There are several misconceptions about the legal requirements of non-profits that not only pervade the general public, but also creep their way into the media and in non-profit governance and management. Below are a few such myths followed by a debunking overview.
Myth #1: Non-Profits Cannot Run a Yearly Surplus
Although 501(c)(3) corporations cannot distribute surplus funds to board members or employees, and do not have share-holders, owners, or partners as do various types of business entities, they can run a yearly surplus and will be healthier if they do so. So, for example, suppose that non-profit X has expenses in one year of $1,000,000 and brings in revenue in that same year of $1,500,000. With the surplus of $500,000 non-profit X cannot distribute such money, as a surplus, to board members, employees or any other persons (note that employees and board members can be paid reasonable compensation by the non-profit in that year). With the $500,000 non-profit X can: 1) Carry the funds over to use as revenue for a future year’s budget on any allowable expense; 2) Hold the funds in savings as “reserves;” 3) Use it as seed funding for a board restricted endowment; 4) Set it aside for a future major expense; or 5) Invest the funds with the goal of procuring additional currently expendable revenue.
Myth #2: Non-Profits Cannot Pay Employees Competitively
Although some non-profit corporations facilitate their mission entirely by relying upon volunteers, there is no regulatory bar to paying employees in order to attract and retain talented personnel for the sake of executing the mission. In fact, most nonprofits will not be able to sustain themselves without paid staff. However, the IRS requires that employees be paid reasonably according to “the amount that would ordinarily be paid for like services by like enterprises, whether taxable or tax-exempt, under like circumstances.” Non-profit executive compensation is especially subject to regulatory and public relations scrutiny, and thus boards of directors should follow and document governance best practices in setting executive compensation. See our post Setting Nonprofit Executive Compensation for a detailed outline of such best practices.
Myth #3: Non-Profits Cannot Pay Board Members
Perhaps more pervasive than the myth that employees cannot be paid, is the idea that non-profit board members cannot be paid for their services as board members. First, non-profits can—and many do—enact board reimbursement policies for reasonable expenses incurred in the performance of board duties, such as travel to organization events, purchasing supplies for board business out of pocket, etc. Second, although most non-profit board members serve as volunteers, board members can be paid as board members for their services. However, there are several considerations that non-profits should consider before compensating directors/trustees as directors/trustees. First, some states, such as California, restrict board member compensation. Second, board compensation is a conflict of interest that must be managed. For example, if a board member is paid for services, there should be a strong conflict of interest policy in place that requires the board member to be recused from the discussion and vote on the compensation arrangement. If all board members are being paid, recusal may not be possible. In such cases, the Board can rely on a reasoned opinion from an independent qualified compensation consultant. Finally, depending upon the law of the state of non-profit incorporation, a paid board member may have greater exposure to liability than a volunteer board member.
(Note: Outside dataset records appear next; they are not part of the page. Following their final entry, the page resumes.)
-- ==== Sys2Proof/Certificates/Slice0/Obligations.lean ====
section
/-! DEFINITION. The statements for the provers: what the numbered rules of spec/ say a command, the decoder or the machine
does. A result is stated through the state's fields and the predicates of Sys2Proof/Safety.lean. -/

open Sys2Proof Sys2Proof.Machine

/-! ## Encoding -/

/-- Eight packets of format `C`, written out from the encoding tables of R91 and R98, decode to the commands they stand for,
and four byte sequences are rejected, each by its own name (R94). -/
def Obligations.SpecPacketsDecode : Prop :=
  decode 2 [0x00, 0x00, 0x00, 0x00] = .ok .nop ∧
  decode 2 [0x01, 0x1F, 0x34, 0x12] = .ok (.ldi 31 0x1234) ∧
  decode 2 [0x08, 0x09, 0x00, 0x0A] = .ok (.trunc 9 10) ∧
  decode 2 [0x10, 0x00, 0x00, 0x00] = .ok .perm ∧
  decode 2 [0x10, 0x01, 0x00, 0x00] = .error .reservedField ∧
  decode 2 [0x24, 0x1F, 0x02, 0x03] = .ok (.absorb 31 2 3) ∧
  decode 2 [0x2A, 0x00, 0x04, 0x08] = .ok (.mhash4 0 4 8) ∧
  decode 2 [0x31, 0x14, 0x00, 0x1C] = .ok (.dec 20 28) ∧
  decode 2 [0x40, 0x0C, 0x00, 0x00] = .ok (.rdsr 12) ∧
  decode 2 [0x99, 0x00, 0x00, 0x00] = .error .unassignedOpcode ∧
  decode 2 [0x02, 0x00, 0x00, 0x00, 0x01, 0x02, 0x03] = .error .truncatedPayload ∧
  decode 2 [0x00, 0x00, 0x00] = .error .shortWord

/-- Every well-formed command, with every operand at every value, is what its packet decodes to, whatever follows the
packet in the stream; and the packet has the length of R90. -/
def Obligations.DecodeOfEncode : Prop :=
  ∀ (mcap : Nat) (i : Instr) (rest : List Byte), mcap ≤ 4 → i.wellFormed mcap = true →
    decode mcap (encode i ++ rest) = .ok i ∧ (encode i).length = i.packetLen mcap

/-- What decodes is a packet: the bytes begin with the packet of the command that the decoder reads, every must-be-zero
field zero and the whole payload present. -/
def Obligations.DecodeAcceptsOnlyPackets : Prop :=
  ∀ (mcap : Nat) (bytes : List Byte) (i : Instr), mcap ≤ 4 → decode mcap bytes = .ok i →
    i.wellFormed mcap = true ∧ ∃ rest, bytes = encode i ++ rest

/-- The opcodes of R98 are the 25 listed, and a word is rejected as unassigned exactly when its opcode is none of them. -/
def Obligations.AssignedOpcodes : Prop :=
  ∀ (mcap : Nat) (op a b c : Byte) (rest : List Byte),
    (decode mcap (op :: a :: b :: c :: rest) = .error .unassignedOpcode ↔
      op.toNat ∉ [0x00, 0x01, 0x02, 0x03, 0x04, 0x05, 0x06, 0x07, 0x08, 0x10, 0x20, 0x21, 0x22, 0x23, 0x24, 0x25,
        0x26, 0x27, 0x28, 0x29, 0x2A, 0x30, 0x31, 0x40, 0x41]) ∧
    ((∃ i : Instr, i.opcode = op) ↔
      op.toNat ∈ [0x00, 0x01, 0x02, 0x03, 0x04, 0x05, 0x06, 0x07, 0x08, 0x10, 0x20, 0x21, 0x22, 0x23, 0x24, 0x25,
        0x26, 0x27, 0x28, 0x29, 0x2A, 0x30, 0x31, 0x40, 0x41])

/-! ## Arithmetic and the permutation -/

/-- R120: the field operations on canonical representatives, and the corner cases the rule lists. -/
def Obligations.FieldArithmetic : Prop :=
  ∀ (c : Config) (a b : Nat), a < c.p → b < c.p →
    fadd c.p a b = (a + b) % c.p ∧
    fsub c.p a b = (if b ≤ a then a - b else a + c.p - b) ∧
    ((fsub c.p a b : Nat) : Int) = ((a : Int) - (b : Int)) % (c.p : Int) ∧
    fmul c.p a b = (a * b) % c.p ∧
    fsq c.p a = fmul c.p a a ∧
    (feq a b = true ↔ a = b) ∧
    fadd c.p a b < c.p ∧ fsub c.p a b < c.p ∧ fmul c.p a b < c.p ∧
    fadd c.p a 0 = a ∧ fadd c.p (c.p - 1) 1 = 0 ∧ fsub c.p 0 1 = c.p - 1 ∧ fsub c.p a a = 0 ∧
    fmul c.p a 0 = 0 ∧ fmul c.p a 1 = a ∧ fmul c.p (c.p - 1) (c.p - 1) = 1

/-- R122: the S-box is two squarings and one multiplication, it is the fifth power, and the corner cases of the rule. -/
def Obligations.SboxIsFifthPower : Prop :=
  ∀ (c : Config) (x : Nat),
    sbox c.p x = fmul c.p (fsq c.p (fsq c.p x)) x ∧ sbox c.p x = x ^ 5 % c.p ∧
    sbox c.p 0 = 0 ∧ sbox c.p 1 = 1 ∧ sbox c.p (c.p - 1) = c.p - 1 ∧ sbox c.p 2 = fe c.p 32

/-- R123 and R124: the three layers, position by position, every output position computed from the old state, and the two
kinds of round. -/
def Obligations.RoundLayers : Prop :=
  ∀ (c : Config) (s : PermState) (r : Fin 68),
    (∀ k : Fin 5, (arc c s r)[k] = (s[k] + c.rc[r][k]) % c.p) ∧
    (∀ k : Fin 5, (sboxFull c s)[k] = sbox c.p s[k]) ∧
    (∀ k : Fin 5, (sboxPartial c s)[k] = if k.val = 4 then sbox c.p s[k] else s[k]) ∧
    (∀ k : Fin 5, (mix c s)[k] = (∑ j : Fin 5, c.mds[k][j] * s[j]) % c.p) ∧
    fullRound c s r = mix c (sboxFull c (arc c s r)) ∧
    partialRound c s r = mix c (sboxPartial c (arc c s r))

/-- R125 and R126: rows 0 to 3 are used by full rounds, rows 4 to 63 by partial rounds, rows 64 to 67 by full rounds, in
this order; and `Permute` changes `ST` and adds 1 to `PCNT`, nothing else. -/
def Obligations.PermutationSchedule : Prop :=
  (∀ (c : Config) (s : PermState), permutation c s =
    (rows 64 68).foldl (fullRound c) ((rows 4 64).foldl (partialRound c) ((rows 0 4).foldl (fullRound c) s))) ∧
  (rows 0 4).map Fin.val = List.range' 0 4 ∧ (rows 4 64).map Fin.val = List.range' 4 60 ∧
  (rows 64 68).map Fin.val = List.range' 64 4 ∧
  (∀ s : State, permute s = { s with st := permutation s.cfg s.st, pcnt := s.pcnt + 1 })
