-- ==== Sys2Proof/Laws/Exec.lean ====
section
/-! SUPPORT. Everything that all commands have in common (spec/30_encoding.md R94 (3), (4), R97): a command is a body and
then the epilogue, exactly once, with one of its codes. -/

namespace Sys2Proof.Machine

/-- What the body of the command `i`, run in `s`, leaves for the epilogue to write, and what no body touches. -/
structure BodyFrame (i : Instr) (s u : State) : Prop where
  cfg : u.cfg = s.cfg
  cs : u.cs = s.cs
  rsp : u.rsp = s.rsp
  lastcode : u.lastcode = s.lastcode
  halt : u.halt = s.halt
  cp : u.cp = s.cp
  esticky : u.esticky = if i = .clrerr then 0 else s.esticky

/-- A command's outcome: a body `u`, and the epilogue with one of the command's codes. -/
structure ExecForm (i : Instr) (s t : State) (c : ResultCode) (cnt : Byte) (payload : List Byte) (u : State) : Prop where
  result : t = epilogue c i.opcode (i.packetLen s.cfg.mcap) cnt payload u
  body : BodyFrame i s u
  code : c ∈ codesOf i
  error : c ≠ .ok → payload = [] ∧ cnt = 0
  payload_mod : payload.length % 4 = 0
  payload_le : payload.length ≤ 160

theorem form_raise {i : Instr} {s u : State} {c : ResultCode} (h : BodyFrame i s u) (hc : c ∈ codesOf i) :
    ExecForm i s (raise i c u) c 0 [] u :=
  ⟨by simp [raise, h.cfg], h, hc, fun _ => ⟨rfl, rfl⟩, by simp, by simp⟩

theorem form_completeWith {i : Instr} {s u : State} {cnt : Byte} {payload : List Byte} (h : BodyFrame i s u)
    (hc : .ok ∈ codesOf i) (h4 : payload.length % 4 = 0) (hl : payload.length ≤ 160) :
    ExecForm i s (completeWith i cnt payload u) .ok cnt payload u :=
  ⟨by simp [completeWith, h.cfg], h, hc, fun h => absurd rfl h, h4, hl⟩

theorem form_complete {i : Instr} {s u : State} (h : BodyFrame i s u) (hc : .ok ∈ codesOf i) :
    ExecForm i s (complete i u) .ok 0 [] u := form_completeWith h hc (by simp) (by simp)

theorem BodyFrame.of_eq {i : Instr} {s u : State} (hi : i ≠ .clrerr) (h1 : u.cfg = s.cfg) (h2 : u.cs = s.cs)
    (h3 : u.rsp = s.rsp) (h4 : u.lastcode = s.lastcode) (h5 : u.halt = s.halt) (h6 : u.cp = s.cp)
    (h7 : u.esticky = s.esticky) : BodyFrame i s u := ⟨h1, h2, h3, h4, h5, h6, by simp [hi, h7]⟩

theorem CoreFrame.body {i : Instr} {s u : State} (hi : i ≠ .clrerr) (h : CoreFrame s u) : BodyFrame i s u :=
  .of_eq hi h.cfg h.cs h.rsp h.lastcode h.halt h.cp h.esticky

theorem flatMap_enc32_length (l : List Nat) : (l.flatMap enc32).length = 32 * l.length := by
  induction l with
  | nil => rfl
  | cons x l ih => simp [ih]; ring

/-- Every command answers a next state, of this form (R94, R97, R251). -/
theorem exec_form (i : Instr) (s : State) :
    ∃ t c cnt payload u, exec i s = .next t ∧ ExecForm i s t c cnt payload u := by
  have same : ∀ {i : Instr}, i ≠ .clrerr → BodyFrame i s s := fun h => .of_eq h rfl rfl rfl rfl rfl rfl rfl
  have kill : ∀ {i : Instr} {u : State}, i ≠ .clrerr → BodyFrame i s u → BodyFrame i s (spongeKill u) := by
    intro i u hi h
    exact .of_eq hi h.cfg h.cs h.rsp h.lastcode h.halt h.cp (by simpa [hi] using h.esticky)
  have regs : ∀ {i : Instr} {u : State} (b : Nat) (xs : List Nat), i ≠ .clrerr → BodyFrame i s u →
      BodyFrame i s (u.vrWrite b xs) := by
    intro i u b xs hi h
    exact .of_eq hi (by simpa using h.cfg) (by simpa using h.cs) (by simpa using h.rsp) (by simpa using h.lastcode)
      (by simpa using h.halt) (by simpa using h.cp) (by simpa [hi] using h.esticky)
  have mcap := s.cfg.mcap_bounds.2
  have hash : ∀ {i : Instr} (d : Domain) (n : Nat) (e : List Nat) (vd : Nat), i ≠ .clrerr →
      BodyFrame i s ((spongeHash d n e s).1.vrSet vd (spongeHash d n e s).2) := by
    intro i d n e vd hi
    rw [spongeHash_state]
    exact regs _ _ hi (kill hi (.of_eq hi rfl rfl rfl rfl rfl rfl rfl))
  have err : ∀ {i : Instr} {c : ResultCode}, i ≠ .clrerr → c ∈ codesOf i →
      ∃ t c' cnt payload u, Host.Outcome.next (φ := Fault) (ρ := Refusal) (raise i c s) = .next t ∧
        ExecForm i s t c' cnt payload u :=
    fun hi hc => ⟨_, _, _, _, _, rfl, form_raise (same hi) hc⟩
  have errKill : ∀ {i : Instr} {c : ResultCode}, i ≠ .clrerr → c ∈ codesOf i →
      ∃ t c' cnt payload u, Host.Outcome.next (φ := Fault) (ρ := Refusal) (raise i c (spongeKill s)) = .next t ∧
        ExecForm i s t c' cnt payload u :=
    fun hi hc => ⟨_, _, _, _, _, rfl, form_raise (kill hi (same hi)) hc⟩
  have done : ∀ {i : Instr} {u : State}, .ok ∈ codesOf i → BodyFrame i s u →
      ∃ t c cnt payload v, Host.Outcome.next (φ := Fault) (ρ := Refusal) (complete i u) = .next t ∧
        ExecForm i s t c cnt payload v :=
    fun hc h => ⟨_, _, _, _, _, rfl, form_complete h hc⟩
  cases i with
  | nop => exact done (by simp [codesOf]) (same (by simp))
  | ldi vd imm =>
    simp only [exec, execLdi]
    split
    · exact err (by simp) (by simp [codesOf])
    · exact done (by simp [codesOf]) (regs _ _ (by simp) (same (by simp)))
  | lde vd payload =>
    simp only [exec, execLde]
    split
    · exact err (by simp) (by simp [codesOf])
    · split
      · exact err (by simp) (by simp [codesOf])
      · exact done (by simp [codesOf]) (regs _ _ (by simp) (same (by simp)))
  | ste vs =>
    simp only [exec, execSte]
    split
    · exact err (by simp) (by simp [codesOf])
    · exact ⟨_, _, _, _, _, rfl, form_completeWith (same (by simp)) (by simp [codesOf]) (by simp) (by simp)⟩
  | ldc vd payload =>
    simp only [exec, execLdc]
    split
    · exact err (by simp) (by simp [codesOf])
    · split
      · exact err (by simp) (by simp [codesOf])
      · exact done (by simp [codesOf]) (regs _ _ (by simp) (same (by simp)))
  | stc vs =>
    simp only [exec, execStc]
    split
    · exact err (by simp) (by simp [codesOf])
    · exact ⟨_, _, _, _, _, rfl, form_completeWith (same (by simp)) (by simp [codesOf])
        (by simp; omega) (by simp; omega)⟩
  | ldst vs =>
    simp only [exec, execLdst]
    split
    · exact err (by simp) (by simp [codesOf])
    · split
      · exact err (by simp) (by simp [codesOf])
      · exact done (by simp [codesOf]) (.of_eq (by simp) rfl rfl rfl rfl rfl rfl rfl)
  | stst vd =>
    simp only [exec, execStst]
    split
    · exact err (by simp) (by simp [codesOf])
    · split
      · exact err (by simp) (by simp [codesOf])
      · exact done (by simp [codesOf]) (regs _ _ (by simp) (same (by simp)))
  | trunc vs vd =>
    simp only [exec, execTrunc]
    split
    · exact err (by simp) (by simp [codesOf])
    · exact done (by simp [codesOf]) (regs _ _ (by simp) (same (by simp)))
  | perm =>
    simp only [exec, execPerm]
    split
    · exact err (by simp) (by simp [codesOf])
    · exact done (by simp [codesOf]) (.of_eq (by simp) rfl rfl rfl rfl rfl rfl rfl)
  | pclr => exact done (by simp [codesOf]) (.of_eq (by simp) rfl rfl rfl rfl rfl rfl rfl)
  | pabs n =>
    simp only [exec, execPabs, stageStep]
    split
    · exact err (by simp) (by simp [codesOf])
    · exact done (by simp [codesOf]) (.of_eq (by simp) rfl rfl rfl rfl rfl rfl rfl)
  | psqz n =>
    simp only [exec, execPsqz, stageStep]
    split
    · exact err (by simp) (by simp [codesOf])
    · exact done (by simp [codesOf]) (.of_eq (by simp) rfl rfl rfl rfl rfl rfl rfl)
  | start d =>
    simp only [exec, execStart]
    split
    · exact err (by simp) (by simp [codesOf])
    · split
      · exact err (by simp) (by simp [codesOf])
      · split
        · exact err (by simp) (by simp [codesOf])
        · split
          · exact err (by simp) (by simp [codesOf])
          · exact done (by simp [codesOf]) (.of_eq (by simp) rfl rfl rfl rfl rfl rfl rfl)
  | absorb vs n m =>
    simp only [exec, execAbsorb]
    split
    · exact err (by simp) (by simp [codesOf])
    · split
      · exact err (by simp) (by simp [codesOf])
      · split
        · exact errKill (by simp) (by simp [codesOf])
        · split
          · exact errKill (by simp) (by simp [codesOf])
          · exact done (by simp [codesOf]) ((absorbCore_frame _ s).body (by simp))
  | squeeze n =>
    simp only [exec, execSqueeze]
    split
    · exact err (by simp) (by simp [codesOf])
    · split
      · exact errKill (by simp) (by simp [codesOf])
      · exact done (by simp [codesOf]) ((squeezeCore_frame _ s).body (by simp))
  | finish vd =>
    simp only [exec, execFinish]
    split
    · exact err (by simp) (by simp [codesOf])
    · split
      · exact err (by simp) (by simp [codesOf])
      · split
        · exact errKill (by simp) (by simp [codesOf])
        · split
          · exact err (by simp) (by simp [codesOf])
          · exact ⟨_, _, _, _, _, rfl, form_completeWith (kill (by simp) (regs _ _ (by simp) (same (by simp))))
              (by simp [codesOf]) (by simp) (by simp)⟩
  | abort => exact done (by simp [codesOf]) (kill (by simp) (same (by simp)))
  | hash vs n vd =>
    simp only [exec, execHash, hashInto]
    split
    · exact err (by simp) (by simp [codesOf])
    · split
      · exact err (by simp) (by simp [codesOf])
      · exact done (by simp [codesOf]) (hash _ _ _ _ (by simp))
  | mhash2 vs m vd =>
    simp only [exec, execMhash2, merkleHash, hashInto]
    split
    · exact err (by simp) (by simp [codesOf])
    · split
      · exact err (by simp) (by simp [codesOf])
      · split
        · exact err (by simp) (by simp [codesOf])
        · exact done (by simp [codesOf]) (hash _ _ _ _ (by simp))
  | mhash4 vs m vd =>
    simp only [exec, execMhash4, merkleHash, hashInto]
    split
    · exact err (by simp) (by simp [codesOf])
    · split
      · exact err (by simp) (by simp [codesOf])
      · split
        · exact err (by simp) (by simp [codesOf])
        · exact done (by simp [codesOf]) (hash _ _ _ _ (by simp))
  | enc vs mlen vd =>
    simp only [exec, execEnc]
    split
    · exact err (by simp) (by simp [codesOf])
    · split
      · exact err (by simp) (by simp [codesOf])
      · rw [encryptCore_state]
        exact done (by simp [codesOf]) (regs _ _ (by simp) (kill (by simp) (.of_eq (by simp) rfl rfl rfl rfl rfl rfl rfl)))
  | dec vs vd =>
    simp only [exec, execDec]
    split
    · exact err (by simp) (by simp [codesOf])
    · split
      · exact err (by simp) (by simp [codesOf])
      · rw [decryptCore_state]
        split
        · exact ⟨_, _, _, _, _, rfl, form_raise (kill (by simp) (.of_eq (by simp) rfl rfl rfl rfl rfl rfl rfl))
            (by simp [codesOf])⟩
        · exact done (by simp [codesOf]) (regs _ _ (by simp) (kill (by simp) (.of_eq (by simp) rfl rfl rfl rfl rfl rfl rfl)))
  | rdsr csr =>
    simp only [exec, execRdsr]
    split
    · exact err (by simp) (by simp [codesOf])
    · exact ⟨_, _, _, _, _, rfl, form_completeWith (same (by simp)) (by simp [codesOf]) (by simp) (by simp)⟩
  | clrerr => exact done (by simp [codesOf]) ⟨rfl, rfl, rfl, rfl, rfl, rfl, rfl⟩

end Sys2Proof.Machine
end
Myth #4: CEO/Executive Directors Cannot Sit on a Non-Profit Board
Employees of a non-profit may sit on the board of directors/trustees, but the IRS recommends that a board “not be dominated” by employees as by their nature they are not independent since they have an employment relationship with the organization. Any official board member has a right to vote on board proceedings and thus, if a CEO or Executive Director does sit on the board of directors/trustees, it is important that the board have a strong conflict of interest policy in place such that the CEO/ED does not participate in decisions regarding his/her/their compensation or other decisions that may directly benefit him/her/they.
Myth #5: Non-Profits Can’t Engage in Revenue Producing Business Transactions Such as Selling Goods or Services
In general, non-profits are free to sell goods or services for income to support their mission. However, if the business is regularly carried on and unrelated to the non-profit’s mission, it will generally be subject to unrelated business income tax (UBIT). In short, income from the sale of goods or services that are closely related to the non-profit’s mission is not taxable, while business transactions unrelated to the mission are taxable. (See our post Can Nonprofits Earn Business Revenue?)